Sirt3 activation by HKL rescues P.g.‐suppressed cementoblast mineralisation. Origin and chemical structure of HKL (A). Molecule docking results between HKL and Sirt3 (B). Cytotoxicity of HKL to OCCM‐30 cells was measured by the CCK‐8 assay (C). The mRNA and protein expression of Sirt3 and mineralisation‐related markers in OCCM‐30 cells induced with or without HKL for 2 days was detected by RT‐qPCR (D) and western blot (E), respectively. ALP activity of OCCM‐30 cells induced with or without HKL for 7 days was measured by ALP staining (F). Mineralised nodule formation capacity of OCCM‐30 cells induced with or without HKL for 14 days was measured by ARS (G). The rescuing effect of HKL on the expression of Sirt3 and mineralisation‐related markers suppressed by P.g. (MOI = 100) in OCCM‐30 cells induced for 2 days was verified by RT‐qPCR (H) and western blot (I). The rescuing effect of HKL on the ALP activity suppressed by P.g. (MOI = 100) in OCCM‐30 cells induced for 7 days was verified by ALP staining (J). The rescuing effect of HKL on the mineralised nodule formation capacity suppressed by P.g. (MOI = 100) in OCCM‐30 cells induced for 10 days was verified by ARS (K). CCK‐8, cell counting kit‐8; HKL, honokiol. *p < 0.05, **p < 0.01 and ***p < 0.001. p > 0.05 was considered not significant (ns).

Further, we wonder whether Sirt3 activation could rescue P.g.‐inhibited cell mineralisation. The results showed that Sirt3 downregulation in P.g.‐infected cells was reversed after HKL treatment (Figure 3H,I). Also, P.g.‐suppressed CB mineralisation was totally rescued by HKL (Figure 3H–K). Thus, these results indicated that Sirt3 mediated P.g.‐suppressed CB mineralisation. Targeting Sirt3 by HKL shows an outstanding mineralisation‐rescuing effect.

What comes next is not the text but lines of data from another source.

def powerD (level st target : Nat) : Block64 := desc 0x10 0 [(8, level), (9, st), (10, target)]
/-- `host0` with region 0 in another state. -/
def withRegion (x : RegionState) : State := { host0 with lmp := { host0.lmp with regions := [(0, x)] } }
theorem test_power_checks :
    ends (.powerStateWake 0 0) host0 (powerD 1 0 16) .badDescriptor 0 = true ∧ ends (.powerStateNap 0 0) host0 (powerD 1 1 0) .badDescriptor 0 = true ∧
    ends (.powerStateWake 0 0) host0 (powerD 2 0 0) .ok 0 = true ∧ ends (.powerStateRetain 0 0) host0 (powerD 2 2 4) .routeFault 0 = true ∧
    ends (.powerStateNap 0 0) (withRegion { regionUp with st := .retain }) (powerD 2 1 0) .refused 0x90000 = true ∧
    ends (.powerStateNap 0 0) { host0 with lmp := { host0.lmp with pkg := .standby } } (powerD 2 1 0) .refused 0x9FFFF = true ∧
    ends (.powerStateNap 0 0) (withRegion { regionUp with failed := [0] }) (powerD 2 1 0) .wakeFailed 0 = true ∧
    powerTurn (withCmd host0 (powerD 2 1 0)) 0 0 = true := by decide +kernel
theorem test_power_lower_raise :
    runsOn (.powerStateNap 0 0) host0 (powerD 2 1 0) (fun t => t.lmp.tx.map (fun x => (x.target, x.state, x.waiting.length, x.draining)) == some (.cluster 0, 1, 13, false)) = true ∧
    runsOn (.powerStateRetain 0 0) host0 (powerD 2 2 0) (fun t => t.lmp.tx.map (fun x => x.state) == some 2) = true ∧
    runsOn (.powerStateWake 0 0) (withRegion { regionUp with c0 := .nap }) (powerD 2 0 0) (fun t => t.lmp.wakes ==
      [{ target := .cluster 0, step := .regulator, retries := 0, since := 0, start := 0, cmd := some (0, 0), prev := 1, goal := 0, src := 0x20 }]) = true ∧
    runsOn (.powerStateNap 0 0) (withRegion { regionUp with c0 := .retain }) (powerD 2 1 0) (fun t => t.lmp.wakes.map (fun x => x.goal) == [1]) = true ∧
    (let s := { host0 with lmp := { host0.lmp with regions := [] } }
     runsOn (.powerStateStandby 0 0) s (powerD 0 3 0) (fun t => t.lmp.tx.map (fun x => (x.target, x.draining)) == some (.package, true)) = true) := by decide +kernel
/-- The hypotheses of the thermal clauses: a leakage of 0 passes; 90 mA at 85 °C is refused, where the sensor reads that. -/
theorem met_thermal_pass (s : State) (r : RegionId) (d : Nat) (h : sget 0 s.lmp.ileak r.toNat = 0) : regionPred (sampleTemp s d) r ≤ 500 := by
  have : regionPred (sampleTemp s d) r = leakPred (sget 0 s.lmp.ileak r.toNat).toNat (sget 0 (sampleTemp s d).lmp.dtemp (r.toNat / 4)).toInt := rfl
  rw [this, h]
  simp [leakPred_zero]
theorem met_thermal_refuse (h : Config.free16 0 = 340) : let s := { host0 with lmp := { host0.lmp with ileak := [(0, 90)] } }
    500 < regionPred (sampleTemp s 0) 0 := by
  intro s
  have hs : s.fresh = 0 := rfl
  have ht : (sampleTemp s 0).lmp.dtemp = [(0, 340)] := by
    simp only [sampleTemp, takeFree, hs, h]
    decide +kernel
  have : regionPred (sampleTemp s 0) 0 = leakPred 90 (sget 0 (sampleTemp s 0).lmp.dtemp 0).toInt := rfl
  rw [this, ht]
  decide +kernel
theorem met_thermal_deep (s : State) (h : s.lmp.aonleak = 0) : aonPred (sampleTemp s 4) ≤ 2000 := by
  have : aonPred (sampleTemp s 4) = leakPred s.lmp.aonleak.toNat (sget 0 (sampleTemp s 4).lmp.dtemp 4).toInt := rfl
  rw [this, h]
  simp [leakPred_zero]

def tx0 (w : List Member) : PowerTx :=
  { ring := 0, idx := 0, target := .cluster 0, state := 1, waiting := w, agreed := [], draining := w.isEmpty, since := 0 }
def inTx (s : State) (t : PowerTx) : State := { s with lmp := { s.lmp with tx := some t } }
def powerCmdRuns (s : State) : State := { s with hif := { s.hif with cmds := [{ cmdOf (powerD 2 1 0) with phase := .running }] } }
theorem met_prepare : agrees host0 (tx0 [.core 0]) (.core 0) = true ∧ agrees (host0.setCore 0 { Core.reset with st := .running }) (tx0 [.core 0]) (.core 0) = false ∧
    memberRef host0 (tx0 [.core 0]) (.core 0) = 0xA0000 ∧ drained host0 (tx0 []) = true ∧ powerFailed host0 0 = false ∧ clusterPower host0 0 = .active := by decide +kernel
theorem test_prepare :
    yields (.prepareAnswer (.core 0)) (inTx host0 (tx0 [.core 0, .core 1])) (inTx host0 { tx0 [.core 1] with agreed := [.core 0] }) = true ∧
    leads (.prepareAnswer (.core 1)) (powerCmdRuns (inTx (host0.setCore 1 { Core.reset with st := .running }) (tx0 [.core 0, .core 1]))) (fun t => ended .refused 0 0xA0001 t && t.lmp.tx == none &&
      t.lmp.lastref == 0xA0001 && sget 0 t.tally (lmpBase + 0x110) == 1) = true ∧
    leads .prepareTimeout { powerCmdRuns (inTx host0 (tx0 [.core 0])) with cycle := 393216 } (ended .refused 0 0x1A0000) = true ∧
    yields .prepareTimeout (inTx host0 (tx0 [.core 0])) (inTx host0 (tx0 [.core 0])) = true ∧
    leads .entryDrainComplete (powerCmdRuns (inTx host0 (tx0 []))) (fun t => ended .ok 0 0 t && (t.region 0).c0 == .nap && t.lmp.tx == none) = true := by decide +kernel
def wake0 (u : PowerUnit) : WakeTx := { target := u, step := .regulator, retries := 0, since := 0, start := 0, cmd := none, prev := 0, goal := 0, src := 1 }
def standby : State := { host0 with lmp := { host0.lmp with pkg := .standby, wakeEn := 1 } }
theorem test_wakes :
    yields (.wakePin 0) standby { standby with lmp := { standby.lmp with wakesrc := 1, wakes := [wake0 .package] } } = true ∧ yields (.wakePin 1) standby standby = true ∧
    leads (.wakePin 0) (powerCmdRuns (inTx { host0 with lmp := { host0.lmp with wakeEn := 1 } } { tx0 [] with target := .package })) (ended .refused 0 0x80000) = true ∧
    leads (.wakeStepReady (.cluster 0)) { (withRegion { regionUp with c0 := .nap }) with lmp := { (withRegion { regionUp with c0 := .nap }).lmp with wakes := [wake0 (.cluster 0)] } }
      (fun t => (t.region 0).c0 == .active && t.lmp.wakes == [] && sget 0 t.tally (lmpBase + 0x118) == 1) = true ∧
    (let s := { standby with lmp := { standby.lmp with pkg := .deep, wakes := [wake0 .package] } }
     yields (.wakeStepReady .package) s { s with lmp := { s.lmp with wakes := [{ wake0 .package with step := .oscillator }] } } = true) ∧
    leads (.wakeStepTimeout .package) { standby with cycle := 786432, lmp := { standby.lmp with wakes := [wake0 .package] } } (fun t => t.lmp.wakes ==
      [{ wake0 .package with retries := 1, since := 786432 }] && sget 0 t.tally (lmpBase + 0x120) == 1) = true ∧
    leads (.wakeStepTimeout (.region 0)) { (withRegion { regionUp with st := .retain }) with cycle := 786432, lmp :=
      { (withRegion { regionUp with st := .retain }).lmp with wakes := [{ wake0 (.region 0) with retries := 3 }] } } (fun t => (t.region 0).st == .failed && t.lmp.wakes == []) = true := by
  decide +kernel
theorem test_brown_out :
    leads (.brownOut 0) (withRegion { regionUp with st := .retain }) (fun t => (t.region 0).retlost && sget 0 t.tally (lmpBase + 0x130) == 1) = true ∧
    yields (.reconciliation (.region 0) 2) host0 host0 = true ∧
    leads (.reconciliation (.region 0) 1) host0 (fun t => (t.region 0).st == .retain && (t.region 0).c0 == .retain && sget 0 t.tally (lmpBase + 0x140) == 1) = true ∧
    leads (.reconciliation (.region 0) 0) host0 (fun t => (t.region 0).st == .disabled && (t.region 0).c3 == .off) = true := by decide +kernel
theorem met_agent : regOpen host0 .mgc (budBase 0 + 0x80004) = true ∧ regOpen host0 .mgc (budBase 0 + 0x8000C) = true ∧ regOpen host0 .mgc (budBase 1 + 0x8000C) = true ∧ fusedOff host0 0 = false := by
  decide +kernel
theorem test_operating_points :
    yields (.operatingPointRequest .mgc 0 1) host0 ((withRegion (opStart 0 { regionUp with opReq := 1 })).answerOnly .ok) = true ∧
    yields (.operatingPointRequest .mgc 0 1) (withRegion { regionUp with opBusy := true }) ((withRegion { regionUp with opBusy := true }).answerOnly .notPermitted) = true ∧
    yields (.operatingPointDone 0) (withRegion { regionUp with opBusy := true, opReq := 2 }) (withRegion { regionUp with opReq := 2, opCur := 2 }) = true ∧
    yields (.operatingPointDone 0) (withRegion { regionUp with opBusy := true, opEnd := 5 }) (withRegion { regionUp with opBusy := true, opEnd := 5 }) = true ∧
    yields (.regionEnable .mgc 0) host0 (host0.answerOnly .ok) = true ∧
    leads (.regionEnable .mgc 1) host0 (fun t => (t.region 1).st == .active && (t.region 1).c2 == .active && t.initOf (.cm 4) == .busy && t.resp.outc == .ok) = true ∧
    (let s := { host0 with lmp := { host0.lmp with fusedOff := 2 } }
     yields (.regionEnable .mgc 1) s (s.answerOnly .notPermitted) = true) := by decide +kernel

/-! ## Fronthaul -/

/-- R306 (worked example): the symbol starts 0xC_0E80 ticks into its frame; 0xFFF8_0000 before the wrap gives 0x0004_0E80. R307: its three packets. -/
theorem test_symbol_start : symOffset 1 17 = 298624 ∧ symStart 1 0 { frame := 0x5A, sub := 1, slot := 1, sym := 3 } = 0xC0E80 ∧ (0xFFF80000 : Word) + 0xC0E80 = 0x40E80 ∧
    (let x := { Strm.reset with wopen := 1843, wclose := 12288 }
     windowClass x 0x40E80 0x42000 = .early ∧ windowClass x 0x40E80 0x49000 = .onTime ∧ windowClass x 0x40E80 0x58E80 = .late) := by decide +kernel

def strm1 : Strm := { Strm.reset with en := true, pcid := 9, act := 7, expprb := 2, wclose := 12288, stride := 256, dstlo := 0x10000, qid := 1, tmpl0 := 0x00FF1000, tmpl1 := 0x2FFFF }
def port0 : Port := { Port.reset with rxEn := true, txEn := true, maclo := 5 }
/-- Port 0 receives and sends; stream 1 receives from it. -/
def fh (f : Strm → Strm) : State := { up with fhp := { Fhp.reset with ports := [(0, port0)], strms := [(1, f strm1)] } }
def fh0 : State := fh id
/-- An IQ message of one PRB for the stream, at PRB k of symbol 0. -/
def frame0 (dst : List Byte) (typ k : Nat) : List Byte :=
  dst ++ [0, 0, 0, 0, 0, 0] ++ [0xAE, 0xFE, 0x10, BitVec.ofNat 8 typ, 0, 60, 0, 9, 0, 0] ++ [0, 0, 0, 0, 0, BitVec.ofNat 8 k, 0, 1] ++ (List.range 48).map (BitVec.ofNat 8) ++ [0, 0, 0, 0]
def mine : List Byte := [0, 0, 0, 0, 0, 5]
def ts0 : Ts := { sec := 0, ns := 0, frac := 0 }
def counted (t : State) (i : Nat) : Bool := sget 0 t.tally (fhpBase + 0x2100 + 8 * i) == 1
def scounted (t : State) (i : Nat) : Bool := sget 0 t.tally (fhpBase + 0x80080 + 8 * i) == 1
theorem met_frame : portExists fh0 0 = true ∧ frameTo fh0 0 (frame0 mine 0 0) = .strm 1 false 14 ∧ frameTo fh0 0 (frame0 mine 7 0) = .exc 6 ∧ dstOk port0 (frame0 [1, 1, 1, 1, 1, 1] 0 0) = false ∧
    be16 ([1, 0x1B, 0x19, 0, 0, 0, 0, 0, 0, 0, 0, 0, 0x88, 0xF7] ++ List.replicate 60 0) 12 = 0x88F7 ∧ hdrCheck strm1 false (frame0 mine 0 0) 14 = true ∧
    hdrCheck strm1 false (frame0 mine 0 0xFF ++ [1]) 14 = true ∧ hdrCheck { strm1 with fmt := 1 } false (frame0 mine 0 0) 14 = false := by decide +kernel
theorem test_frame :
    leads (.frameReceive 0 [] false ts0) fh0 (fun t => counted t 1 && !counted t 0) = true ∧
    leads (.frameReceive 0 (frame0 [1, 1, 1, 1, 1, 1] 0 0) false ts0) fh0 (fun t => counted t 0 && counted t 3) = true ∧
    leads (.frameReceive 0 ([1, 0x1B, 0x19, 0, 0, 0, 0, 0, 0, 0, 0, 0, 0x88, 0xF7] ++ List.replicate 60 0) false ts0) fh0 (fun t => t.tally.length == 1 && counted t 0) = true ∧
    leads (.frameReceive 0 (frame0 mine 7 0) true ts0) fh0 (fun t => counted t 0 && counted t 2) = true ∧ leads (.frameReceive 0 (frame0 mine 7 0) false ts0) fh0 (fun t => counted t 4 && !counted t 7) = true ∧
    leads (.frameReceive 0 (frame0 mine 7 0) false ts0) (fh0.setPort 0 { port0 with unkHost := true }) (fun t => counted t 4 && counted t 7) = true ∧
    leads (.frameReceive 0 (frame0 mine 0 0) false ts0) fh0 (fun t => (t.port 0).rx == [mkRxMsg 1 strm1 false false ts0 (frame0 mine 0 0) 14]) = true ∧
    leads (.frameReceive 0 (frame0 mine 0 0) false ts0) (fh (fun x => { x with fmt := 1 })) (fun t => counted t 5) = true ∧
    leads (.frameReceive 0 (frame0 mine 0 0) false ts0) (fh (fun x => { x with pendq := List.replicate 4 { e := 0, q := 1 } })) (fun t => scounted t 7) = true ∧
    leads (.frameReceive 0 (frame0 mine 0 0) false ts0) (fh0.setPort 0 { port0 with rx := [{ strm := 1, typ2 := false, fcsBad := false, stamp := ts0, hdr := [], body := List.replicate 600 0 }] })
      (fun t => (t.port 0).rx.length == 2) = true := by decide +kernel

3.4. Sirt3/SOD2 Axis Mediates Cementoblast Mineralisation

SOD2 is a classical downstream molecule of Sirt3. We then focused on the expression pattern and mineralisation‐regulatory effect of SOD2 on CB mineralisation. Similar to Sirt3, the expression of SOD2 in OCCM‐30 cells increased gradually with the extension of mineralisation days (Figure 4A), while it decreased slightly under P.g. infection (Figure 4B). The Sirt3 activator HKL was found to upregulate the SOD2 expression and also rescue the P.g.‐suppressed SOD2 expression in OCCM‐30 cells (Figure 4C,D). When the upstream Sirt3 was silenced, the expression of SOD2 in OCCM‐30 cells was detected to be slightly downregulated (Figure 4E). A similar trend was also confirmed in CB s of Sirt3 KO mice (Figure 4F).

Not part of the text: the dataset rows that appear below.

-- ==== Sys2Proof/Machine/Operands.lean ====
section
/-! DEFINITION. Operand forms: limbs of a 256-bit value (00_scope.md R10), the two parts of a register (10_state.md R21), and
its scaled-decimal views (10_state.md R23). -/

namespace Sys2Proof.Machine

/-! ## Limbs (R10) -/

/-- Limb `k` by significance; an index above 3 reads 0 (43_u256_shift.md R170). -/
def limbAt (v : U256) (k : Nat) : Limb := v.extractLsb' (64 * k) 64

/-- `limb(v, k)` = `v[64k+63 : 64k]`: 0 is D, 3 is A. -/
def limb (v : U256) (k : LimbIx) : Limb := limbAt v k.val

/-- `with_limb(v, k, w)`: `v` with limb `k` replaced. -/
def withLimb (v : U256) (k : LimbIx) (w : Limb) : U256 :=
  (v &&& ~~~((BitVec.allOnes 64).setWidth 256 <<< (64 * k.val))) ||| (w.setWidth 256 <<< (64 * k.val))

/-- The value `(A,B,C,D)` = `A·2^192 + B·2^128 + C·2^64 + D` (R10, R12). -/
def ofLimbs (a b c d : Limb) : U256 := a ++ b ++ c ++ d

/-- `MAX256 = 2^256 − 1` (R12). -/
def max256 : U256 := BitVec.allOnes 256

/-! ## Registers (R21) -/

/-- Reads `x[i]`. -/
def State.xr (s : State) (i : Reg) : U256 := s.x[i]

/-- Reads `m[i]`. -/
def State.mr (s : State) (i : Reg) : F64 := s.m[i]

/-- The `FP` record of this block (00_scope.md R7). -/
def State.fp (s : State) : FP := fpOf s.fpSel

/-! ## The scaled-decimal view (R23) -/

/-- A scaled decimal: a mantissa and an exponent of `n` bits, 64 for SD64 and 256 for SD256. -/
structure ScaledDec (n : Nat) where
  /-- the mantissa, a 64-bit pattern -/
  mant : F64
  /-- the exponent, unsigned -/
  exp : BitVec n
deriving DecidableEq, Repr

/-- `expW(i)`: for W = 256 the whole of `x[i]`, for W = 64 its limb D, the upper limbs being ignored. -/
def State.expW (s : State) (n : Nat) (i : Reg) : BitVec n := (s.xr i).setWidth n

/-- Register `i` read as a scaled decimal. -/
def State.sd (s : State) (n : Nat) (i : Reg) : ScaledDec n := ⟨s.mr i, s.expW n i⟩

end Sys2Proof.Machine
end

Sirt3/SOD2 axis mediates cementoblast mineralisation. The expression of SOD2 in OCCM‐30 cells induced for 0, 4 and 7 days was detected by western blot (A). The expression of SOD2 in OCCM‐30 cells infected with different MOIs of P.g. (0, 10 and 100) for 1 day was detected by western blot (B). The expression of SOD2 in OCCM‐30 cells induced with or without HKL for 2 days was detected by western blot (C). The rescuing effect of HKL on the expression of SOD2 suppressed by P.g. (MOI = 100) in OCCM‐30 cells induced for 2 days was verified by western blot (D). The expression of SOD2 in shNC and shSirt3 cells was verified by western blot (E). The expression of SOD2 in cementoblasts of the first molars from WT and *Sirt3* KO mice (F). The expression of SOD2 in SOD2‐silenced OCCM‐30 cells (shSOD2) and the control cells (shNC) was verified by RT‐qPCR (G) and western blot (H). The mRNA and protein expression of mineralisation‐related markers in shNC and shSOD2 cells induced for 2 days was detected by RT‐qPCR (I) and western blot (J), respectively. ALP activity of shNC and shSOD2 cells induced for 7 days was measured by ALP staining (K). Mineralised nodule formation capacity of shNC and shSOD2 cells induced for 10 days was measured by ARS (L). Intracellular ROS level in shNC and shSOD2 cells was determined by a ROS assay kit (M). SOD2, superoxide dismutase 2. *p < 0.05, **p < 0.01 and ***p < 0.001. p > 0.05 was considered not significant (ns).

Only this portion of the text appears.